You invoke Dark Side aspects for free — that is, you don’t pay a Fate point to get the +2, reroll, or whatever other benefit an aspect might provide (such as skill substitution). This is not the same as a free tag, though. When you get the bonus, the GM gets a Dark Side Fate point specifically for your character. At a later point, he’ll use that Dark Side Fate point (see below) to compel you with that or another Dark Side aspect.

When you do, you need to incorporate into the narrative how the Dark Side changes what you do. Sometimes that’ll be obvious (like, say, with Force Lightning), and some won’t be. As with all other invocations, you and your group will find the right narrative spot.

Compelling Dark Side Aspects

The GM can only compel a Dark Side aspect if he has a Dark Side Fate point waiting in the wings for your character. Valid compels include corrupting something you’re trying to do or pushing you to act on your emotions. You know, getting your Dark Side on. Take the compel, and you get that Dark Side point for your character.

(Note: If you’re making a distinction between internal vs world compels, these compels are of the supernatural variety.)

Alternatively, some location or world Dark Side aspects make sense as something you could compel normally. “Sinister Caves of Dagobah” is something that could possibly cause mayhem to anyone. In those cases, it’s whatever you’d consider a normal compel, with the normal Fate point deal.

Buying off: Yes, you can buy off these compels, but it’s harder to resist the Dark Side when you’ve let it in. For every Dark Side point being pushed forward, you need to buy it off with two normal Fate points. Naturally, the GM can escalate, provided you have enough Dark Side points queued for him to. If you do buy them off, all the points go away; you’ve successfully resisted the Dark Side, so those points are discarded.
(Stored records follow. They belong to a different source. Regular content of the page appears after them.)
@[simp] theorem State.loadRegs_dt (s : State) (n : Nat) :
    (s.loadRegs n).dt = s.dt := by
  induction n <;> simp_all [State.loadRegs]

@[simp] theorem State.loadRegs_st (s : State) (n : Nat) :
    (s.loadRegs n).st = s.st := by
  induction n <;> simp_all [State.loadRegs]

@[simp] theorem State.loadRegs_fb (s : State) (n : Nat) :
    (s.loadRegs n).fb = s.fb := by
  induction n <;> simp_all [State.loadRegs]

@[simp] theorem State.loadRegs_dirty (s : State) (n : Nat) :
    (s.loadRegs n).dirty = s.dirty := by
  induction n <;> simp_all [State.loadRegs]

@[simp] theorem State.loadRegs_fault (s : State) (n : Nat) :
    (s.loadRegs n).fault = s.fault := by
  induction n <;> simp_all [State.loadRegs]

@[simp] theorem State.loadRegs_keys (s : State) (n : Nat) :
    (s.loadRegs n).keys = s.keys := by
  induction n <;> simp_all [State.loadRegs]

@[simp] theorem State.loadRegs_rand (s : State) (n : Nat) :
    (s.loadRegs n).rand = s.rand := by
  induction n <;> simp_all [State.loadRegs]

@[simp] theorem State.loadRegs_inputs (s : State) (n : Nat) :
    (s.loadRegs n).inputs = s.inputs := by
  induction n <;> simp_all [State.loadRegs]

@[simp] theorem State.loadRegs_freeCount (s : State) (n : Nat) :
    (s.loadRegs n).freeCount = s.freeCount := by
  induction n <;> simp_all [State.loadRegs]

@[simp] theorem State.loadRegs_presents (s : State) (n : Nat) :
    (s.loadRegs n).presents = s.presents := by
  induction n <;> simp_all [State.loadRegs]

/-! ### memWrite -/

@[simp] theorem State.memWrite_v (s : State) (a : Nat) (b : Byte) :
    (s.memWrite a b).v = s.v := by
  unfold State.memWrite; split <;> rfl

@[simp] theorem State.memWrite_index (s : State) (a : Nat) (b : Byte) :
    (s.memWrite a b).index = s.index := by
  unfold State.memWrite; split <;> rfl

@[simp] theorem State.memWrite_pc (s : State) (a : Nat) (b : Byte) :
    (s.memWrite a b).pc = s.pc := by
  unfold State.memWrite; split <;> rfl

@[simp] theorem State.memWrite_sp (s : State) (a : Nat) (b : Byte) :
    (s.memWrite a b).sp = s.sp := by
  unfold State.memWrite; split <;> rfl

@[simp] theorem State.memWrite_stack (s : State) (a : Nat) (b : Byte) :
    (s.memWrite a b).stack = s.stack := by
  unfold State.memWrite; split <;> rfl

@[simp] theorem State.memWrite_dt (s : State) (a : Nat) (b : Byte) :
    (s.memWrite a b).dt = s.dt := by
  unfold State.memWrite; split <;> rfl

@[simp] theorem State.memWrite_st (s : State) (a : Nat) (b : Byte) :
    (s.memWrite a b).st = s.st := by
  unfold State.memWrite; split <;> rfl

@[simp] theorem State.memWrite_fb (s : State) (a : Nat) (b : Byte) :
    (s.memWrite a b).fb = s.fb := by
  unfold State.memWrite; split <;> rfl

@[simp] theorem State.memWrite_dirty (s : State) (a : Nat) (b : Byte) :
    (s.memWrite a b).dirty = s.dirty := by
  unfold State.memWrite; split <;> rfl

@[simp] theorem State.memWrite_fault (s : State) (a : Nat) (b : Byte) :
    (s.memWrite a b).fault = s.fault := by
  unfold State.memWrite; split <;> rfl

@[simp] theorem State.memWrite_keys (s : State) (a : Nat) (b : Byte) :
    (s.memWrite a b).keys = s.keys := by
  unfold State.memWrite; split <;> rfl

@[simp] theorem State.memWrite_rand (s : State) (a : Nat) (b : Byte) :
    (s.memWrite a b).rand = s.rand := by
  unfold State.memWrite; split <;> rfl

@[simp] theorem State.memWrite_inputs (s : State) (a : Nat) (b : Byte) :
    (s.memWrite a b).inputs = s.inputs := by
  unfold State.memWrite; split <;> rfl

@[simp] theorem State.memWrite_freeCount (s : State) (a : Nat) (b : Byte) :
    (s.memWrite a b).freeCount = s.freeCount := by
  unfold State.memWrite; split <;> rfl

@[simp] theorem State.memWrite_presents (s : State) (a : Nat) (b : Byte) :
    (s.memWrite a b).presents = s.presents := by
  unfold State.memWrite; split <;> rfl

@[simp] theorem State.memWrite_reg (s : State) (a : Nat) (b : Byte) (q : Reg) : (s.memWrite a b).reg q = s.reg q := by
  simp [State.reg]

/-! ### storeBcd -/

@[simp] theorem State.storeBcd_v (s : State) (b : Byte) :
    (s.storeBcd b).v = s.v := by
  simp [State.storeBcd]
Creating Dark Side Aspects

Your build will determine this. The GM can declare some location or campaign aspects as Dark Side type. And Jedi-type characters may be required to take a Dark Side aspect. Maybe there’s just a campaign aspect called The Dark Side (and maybe further Dark Side aspects on a character). But that’s all build-specific.

Side note: there may be some fruit in looking at the Lawbreaker stunts from Dresden Files RPG for this. But that’s a further topic, I think.

Using Dark Side Fate Points

Dark Side points should look different from other Fate points. They are counted separately, and should just be more menacing in general.

These special Fate points may be spent on any aspect, as per normal Fate points. You get a +3 bonus instead of the +2. As with invoking a Dark Side aspect, you need to incorporate how the Dark Side affects the action you’re doing.

Unlike with regular Fate points, you can spend them on Dark Side aspects. For those, you get a +5 bonus instead (or a reroll & +3 — treat it as invoking the aspect once for free and once with the point). You’ll give your Dark Side point back to the GM, who’ll keep it in the wings to compel you again (you’ve spent one point, and one point gets put in for the free invoke).

Dark Side points want to be used! After every milestone (assume a Dresden-style progression), you lose one Dark Side point you’re holding. If you have none, the GM loses one that’s waiting in the wings for you. You can out-wait the Dark Side with utter inaction, if you so choose. (Why you would, I don’t know, but it feels fitting with Jedi going on years-long retreats.)

Dark Side Stunts

Oh, here’s a thought. Everyone with a valid character concept (you know, Force user) as a free stunt:

Force Lightning

Pay a Dark Side Fate point. For the rest of the scene, you may use your Mysteries skill (assuming a Spirit of the Century skill build — replace as necessary) in lieu of Guns (or similar skill). Treat as Weapon: 3.

If you invoke a Dark Side aspect for this roll, add +3 to your roll instead of +2.

It’s also possible that this entire post is its own free stunt for valid character types, rather than something the entire party can use. If you, you know, want to make the game feel more like other Star Wars games that deprioritize non-Force characters.[2]

What Using the Dark Side Means

Ideally, as you use the Dark Side you’ll end up doing actions that support different Aspect changes (though enforcing that with a rule is beyond the scope of this post). You’ll also have an impact on the relationships around your character, both PCs & NPCs. The world changes for the Dark Side users. Now, you can treat this humanistically, in that it’s how you’re treated that changes you — just like how gunfighters are treated in Western fiction, compared to other people. Or you can treat it cosmically, where the Dark Side makes people around you act different to drive you further in. From the point of the story, it matters less why and more what happens because of it.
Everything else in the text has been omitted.